Niwango-kun, an employee of Dwango Co., Ltd., likes Niconico TV-chan, so he collected a lot of soft toys of her and spread them on the floor.

Niwango-kun has $N$ black rare soft toys of Niconico TV-chan and they are spread together with ordinary ones. He wanted these black rare soft toys to be close together, so he decided to rearrange them.

In an infinitely large two-dimensional plane, every lattice point has a soft toy on it. The coordinates $(x_i,y_i)$ of $N$ black rare soft toys are given. All soft toys are considered to be points (without a length, area, or volume).

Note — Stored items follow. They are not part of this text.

-- ==== Sys2Proof/Laws/State.lean ====
section
/-!
SUPPORT. One lemma per field of State for each named update, so that no later proof unfolds an update.
-/
namespace Sys2Proof.Machine

/-! ### `State.complete` -/

@[simp] theorem State.complete_csu (s : State) (st : Status) (rd : Dword) : (s.complete st rd).csu = s.csu := rfl
@[simp] theorem State.complete_fr (s : State) (st : Status) (rd : Dword) : (s.complete st rd).fr = s.fr := rfl
@[simp] theorem State.complete_dec (s : State) (st : Status) (rd : Dword) : (s.complete st rd).dec = s.dec := rfl
@[simp] theorem State.complete_cfg (s : State) (st : Status) (rd : Dword) : (s.complete st rd).cfg = s.cfg := rfl
@[simp] theorem State.complete_stat (s : State) (st : Status) (rd : Dword) : (s.complete st rd).stat = s.stat := rfl
@[simp] theorem State.complete_time (s : State) (st : Status) (rd : Dword) : (s.complete st rd).time = s.time := rfl
@[simp] theorem State.complete_snd (s : State) (st : Status) (rd : Dword) : (s.complete st rd).snd = s.snd := rfl
@[simp] theorem State.complete_rcv (s : State) (st : Status) (rd : Dword) : (s.complete st rd).rcv = s.rcv := rfl
@[simp] theorem State.complete_pld (s : State) (st : Status) (rd : Dword) : (s.complete st rd).pld = s.pld := rfl
@[simp] theorem State.complete_txp (s : State) (st : Status) (rd : Dword) : (s.complete st rd).txp = s.txp := rfl
@[simp] theorem State.complete_rxq (s : State) (st : Status) (rd : Dword) : (s.complete st rd).rxq = s.rxq := rfl
@[simp] theorem State.complete_tbuf (s : State) (st : Status) (rd : Dword) : (s.complete st rd).tbuf = s.tbuf := rfl
@[simp] theorem State.complete_abuf (s : State) (st : Status) (rd : Dword) : (s.complete st rd).abuf = s.abuf := rfl
@[simp] theorem State.complete_port (s : State) (st : Status) (rd : Dword) : (s.complete st rd).port = { s.port with status := st.code, rdata := rd } := rfl
@[simp] theorem State.complete_params (s : State) (st : Status) (rd : Dword) : (s.complete st rd).params = s.params := rfl
@[simp] theorem State.complete_epoch (s : State) (st : Status) (rd : Dword) : (s.complete st rd).epoch = s.epoch := rfl
@[simp] theorem State.complete_sched (s : State) (st : Status) (rd : Dword) : (s.complete st rd).sched = s.sched := rfl
@[simp] theorem State.complete_netOut (s : State) (st : Status) (rd : Dword) : (s.complete st rd).netOut = s.netOut := rfl

/-! ### `State.raise` -/

@[simp] theorem State.raise_csu (s : State) (f : Status) (c : Word) : (s.raise f c).csu = s.csu := rfl
@[simp] theorem State.raise_fr (s : State) (f : Status) (c : Word) : (s.raise f c).fr = s.fr := rfl
@[simp] theorem State.raise_dec (s : State) (f : Status) (c : Word) : (s.raise f c).dec = s.dec := rfl
@[simp] theorem State.raise_cfg (s : State) (f : Status) (c : Word) : (s.raise f c).cfg = s.cfg := rfl
@[simp] theorem State.raise_stat (s : State) (f : Status) (c : Word) : (s.raise f c).stat = { s.stat with err := true, errcode := f.code, errcmd := c } := rfl
@[simp] theorem State.raise_time (s : State) (f : Status) (c : Word) : (s.raise f c).time = s.time := rfl
@[simp] theorem State.raise_snd (s : State) (f : Status) (c : Word) : (s.raise f c).snd = s.snd := rfl
@[simp] theorem State.raise_rcv (s : State) (f : Status) (c : Word) : (s.raise f c).rcv = s.rcv := rfl
@[simp] theorem State.raise_pld (s : State) (f : Status) (c : Word) : (s.raise f c).pld = s.pld := rfl
@[simp] theorem State.raise_txp (s : State) (f : Status) (c : Word) : (s.raise f c).txp = s.txp := rfl
@[simp] theorem State.raise_rxq (s : State) (f : Status) (c : Word) : (s.raise f c).rxq = s.rxq := rfl
@[simp] theorem State.raise_tbuf (s : State) (f : Status) (c : Word) : (s.raise f c).tbuf = s.tbuf := rfl
@[simp] theorem State.raise_abuf (s : State) (f : Status) (c : Word) : (s.raise f c).abuf = s.abuf := rfl
@[simp] theorem State.raise_port (s : State) (f : Status) (c : Word) : (s.raise f c).port = { s.port with status := f.code, rdata := 0 } := rfl
@[simp] theorem State.raise_params (s : State) (f : Status) (c : Word) : (s.raise f c).params = s.params := rfl
@[simp] theorem State.raise_epoch (s : State) (f : Status) (c : Word) : (s.raise f c).epoch = s.epoch := rfl
@[simp] theorem State.raise_sched (s : State) (f : Status) (c : Word) : (s.raise f c).sched = s.sched := rfl
@[simp] theorem State.raise_netOut (s : State) (f : Status) (c : Word) : (s.raise f c).netOut = s.netOut := rfl

/-! ### `State.emit` -/

@[simp] theorem State.emit_csu (s : State) (dst : AddrTag) (p : List Byte) : (s.emit dst p).csu = s.csu := rfl
@[simp] theorem State.emit_fr (s : State) (dst : AddrTag) (p : List Byte) : (s.emit dst p).fr = s.fr := rfl
@[simp] theorem State.emit_dec (s : State) (dst : AddrTag) (p : List Byte) : (s.emit dst p).dec = s.dec := rfl
@[simp] theorem State.emit_cfg (s : State) (dst : AddrTag) (p : List Byte) : (s.emit dst p).cfg = s.cfg := rfl
@[simp] theorem State.emit_stat (s : State) (dst : AddrTag) (p : List Byte) : (s.emit dst p).stat = s.stat := rfl
@[simp] theorem State.emit_time (s : State) (dst : AddrTag) (p : List Byte) : (s.emit dst p).time = s.time := rfl
@[simp] theorem State.emit_snd (s : State) (dst : AddrTag) (p : List Byte) : (s.emit dst p).snd = s.snd := rfl
@[simp] theorem State.emit_rcv (s : State) (dst : AddrTag) (p : List Byte) : (s.emit dst p).rcv = s.rcv := rfl
@[simp] theorem State.emit_pld (s : State) (dst : AddrTag) (p : List Byte) : (s.emit dst p).pld = s.pld := rfl
@[simp] theorem State.emit_txp (s : State) (dst : AddrTag) (p : List Byte) : (s.emit dst p).txp = s.txp := rfl
@[simp] theorem State.emit_rxq (s : State) (dst : AddrTag) (p : List Byte) : (s.emit dst p).rxq = s.rxq := rfl
@[simp] theorem State.emit_tbuf (s : State) (dst : AddrTag) (p : List Byte) : (s.emit dst p).tbuf = s.tbuf := rfl
@[simp] theorem State.emit_abuf (s : State) (dst : AddrTag) (p : List Byte) : (s.emit dst p).abuf = s.abuf := rfl
@[simp] theorem State.emit_port (s : State) (dst : AddrTag) (p : List Byte) : (s.emit dst p).port = s.port := rfl
@[simp] theorem State.emit_params (s : State) (dst : AddrTag) (p : List Byte) : (s.emit dst p).params = s.params := rfl
@[simp] theorem State.emit_epoch (s : State) (dst : AddrTag) (p : List Byte) : (s.emit dst p).epoch = s.epoch := rfl
@[simp] theorem State.emit_sched (s : State) (dst : AddrTag) (p : List Byte) : (s.emit dst p).sched = s.sched := rfl
@[simp] theorem State.emit_netOut (s : State) (dst : AddrTag) (p : List Byte) : (s.emit dst p).netOut = s.netOut ++ [{ tag := dst, bytes := p }] := rfl

/-! ### `State.popRx` -/

@[simp] theorem State.popRx_csu (s : State) : (s.popRx).csu = s.csu := rfl
@[simp] theorem State.popRx_fr (s : State) : (s.popRx).fr = s.fr := rfl
@[simp] theorem State.popRx_dec (s : State) : (s.popRx).dec = s.dec := rfl
@[simp] theorem State.popRx_cfg (s : State) : (s.popRx).cfg = s.cfg := rfl
@[simp] theorem State.popRx_stat (s : State) : (s.popRx).stat = s.stat := rfl
@[simp] theorem State.popRx_time (s : State) : (s.popRx).time = s.time := rfl
@[simp] theorem State.popRx_snd (s : State) : (s.popRx).snd = s.snd := rfl
@[simp] theorem State.popRx_rcv (s : State) : (s.popRx).rcv = s.rcv := rfl
@[simp] theorem State.popRx_pld (s : State) : (s.popRx).pld = s.pld := rfl
@[simp] theorem State.popRx_txp (s : State) : (s.popRx).txp = s.txp := rfl
@[simp] theorem State.popRx_rxq (s : State) : (s.popRx).rxq = s.rxq.tail := rfl
@[simp] theorem State.popRx_tbuf (s : State) : (s.popRx).tbuf = s.tbuf := rfl
@[simp] theorem State.popRx_abuf (s : State) : (s.popRx).abuf = s.abuf := rfl
@[simp] theorem State.popRx_port (s : State) : (s.popRx).port = s.port := rfl
@[simp] theorem State.popRx_params (s : State) : (s.popRx).params = s.params := rfl
@[simp] theorem State.popRx_epoch (s : State) : (s.popRx).epoch = s.epoch := rfl
@[simp] theorem State.popRx_sched (s : State) : (s.popRx).sched = s.sched := rfl
@[simp] theorem State.popRx_netOut (s : State) : (s.popRx).netOut = s.netOut := rfl

/-! ### `State.softReset` -/

@[simp] theorem State.softReset_csu (s : State) : (s.softReset).csu = Csu.reset := rfl
@[simp] theorem State.softReset_fr (s : State) : (s.softReset).fr = FrOps.reset := rfl
@[simp] theorem State.softReset_dec (s : State) : (s.softReset).dec = DecRegs.reset := rfl
@[simp] theorem State.softReset_cfg (s : State) : (s.softReset).cfg = CfgRegs.reset := rfl
@[simp] theorem State.softReset_stat (s : State) : (s.softReset).stat = StatRegs.reset := rfl
@[simp] theorem State.softReset_time (s : State) : (s.softReset).time = s.time := rfl
@[simp] theorem State.softReset_snd (s : State) : (s.softReset).snd = Snd.reset := rfl
@[simp] theorem State.softReset_rcv (s : State) : (s.softReset).rcv = Rcv.reset := rfl
@[simp] theorem State.softReset_pld (s : State) : (s.softReset).pld = s.pld := rfl
@[simp] theorem State.softReset_txp (s : State) : (s.softReset).txp = s.txp := rfl
@[simp] theorem State.softReset_rxq (s : State) : (s.softReset).rxq = [] := rfl
@[simp] theorem State.softReset_tbuf (s : State) : (s.softReset).tbuf = s.tbuf := rfl
@[simp] theorem State.softReset_abuf (s : State) : (s.softReset).abuf = s.abuf := rfl
@[simp] theorem State.softReset_port (s : State) : (s.softReset).port = s.port := rfl
@[simp] theorem State.softReset_params (s : State) : (s.softReset).params = s.params := rfl
@[simp] theorem State.softReset_epoch (s : State) : (s.softReset).epoch = s.epoch := rfl
@[simp] theorem State.softReset_sched (s : State) : (s.softReset).sched = s.sched := rfl
@[simp] theorem State.softReset_netOut (s : State) : (s.softReset).netOut = s.netOut := rfl

/-! ### `State.hardReset` -/

@[simp] theorem State.hardReset_csu (s : State) : (s.hardReset).csu = Csu.reset := rfl
@[simp] theorem State.hardReset_fr (s : State) : (s.hardReset).fr = FrOps.reset := rfl
@[simp] theorem State.hardReset_dec (s : State) : (s.hardReset).dec = DecRegs.reset := rfl
@[simp] theorem State.hardReset_cfg (s : State) : (s.hardReset).cfg = CfgRegs.reset := rfl
@[simp] theorem State.hardReset_stat (s : State) : (s.hardReset).stat = StatRegs.reset := rfl
@[simp] theorem State.hardReset_time (s : State) : (s.hardReset).time = 0 := rfl
@[simp] theorem State.hardReset_snd (s : State) : (s.hardReset).snd = Snd.reset := rfl
@[simp] theorem State.hardReset_rcv (s : State) : (s.hardReset).rcv = Rcv.reset := rfl
@[simp] theorem State.hardReset_pld (s : State) : (s.hardReset).pld = [] := rfl
@[simp] theorem State.hardReset_txp (s : State) : (s.hardReset).txp = [] := rfl
@[simp] theorem State.hardReset_rxq (s : State) : (s.hardReset).rxq = [] := rfl
@[simp] theorem State.hardReset_tbuf (s : State) : (s.hardReset).tbuf = s.tbuf := rfl
@[simp] theorem State.hardReset_abuf (s : State) : (s.hardReset).abuf = s.abuf := rfl
@[simp] theorem State.hardReset_port (s : State) : (s.hardReset).port = s.port := rfl
@[simp] theorem State.hardReset_params (s : State) : (s.hardReset).params = s.params := rfl
@[simp] theorem State.hardReset_epoch (s : State) : (s.hardReset).epoch = s.epoch + 1 := rfl
@[simp] theorem State.hardReset_sched (s : State) : (s.hardReset).sched = s.sched := rfl
@[simp] theorem State.hardReset_netOut (s : State) : (s.hardReset).netOut = s.netOut := rfl

end Sys2Proof.Machine
end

He may perform the following operation arbitrarily many times:

• Put an axis-aligned square with side length $D$, rotate the square by $90$ degrees with four soft toys on the four corners of the square. More specifically, if the left bottom corner's coordinate is $(x, y)$, rotate four points $(x,y) \rightarrow (x+D,y) \rightarrow (x+D,y+D) \rightarrow (x,y+D) \rightarrow (x,y)$ in this order. Each of the four corners of the square must be on a lattice point.

Let's define the scatteredness of an arrangement by the minimum side length of an axis-aligned square enclosing all black rare soft toys. Black rare soft toys on the edges or the vertices of a square are considered to be enclosed by the square.

Find the minimum scatteredness after he performs arbitrarily many operations.

Constraints

• $2 \leq N \leq 10^5$
• $1 \leq D \leq 1000$
• $0 \leq x_i, y_i \leq 10^9$
• Given coordinates are pairwise distinct
• All numbers given in input are integers

Partial Scores

• $500$ points will be awarded for passing the test set satisfying $1 \leq D \leq 30$.

Input

Input is given from Standard Input in the following format:

$N$ $D$

$x_1$ $y_1$

$:$

$x_N$ $y_N$

Output

Print the answer.

3 1
0 0
1 0
2 0

1

19 2
1 3
2 3
0 1
1 1
2 1
3 1
4 4
5 4
6 4
7 4
8 4
8 3
8 2
8 1
8 0
7 0
6 0
5 0
4 0

4

8 3
0 0
0 3
3 0
3 3
2 2
2 5
5 2
5 5

4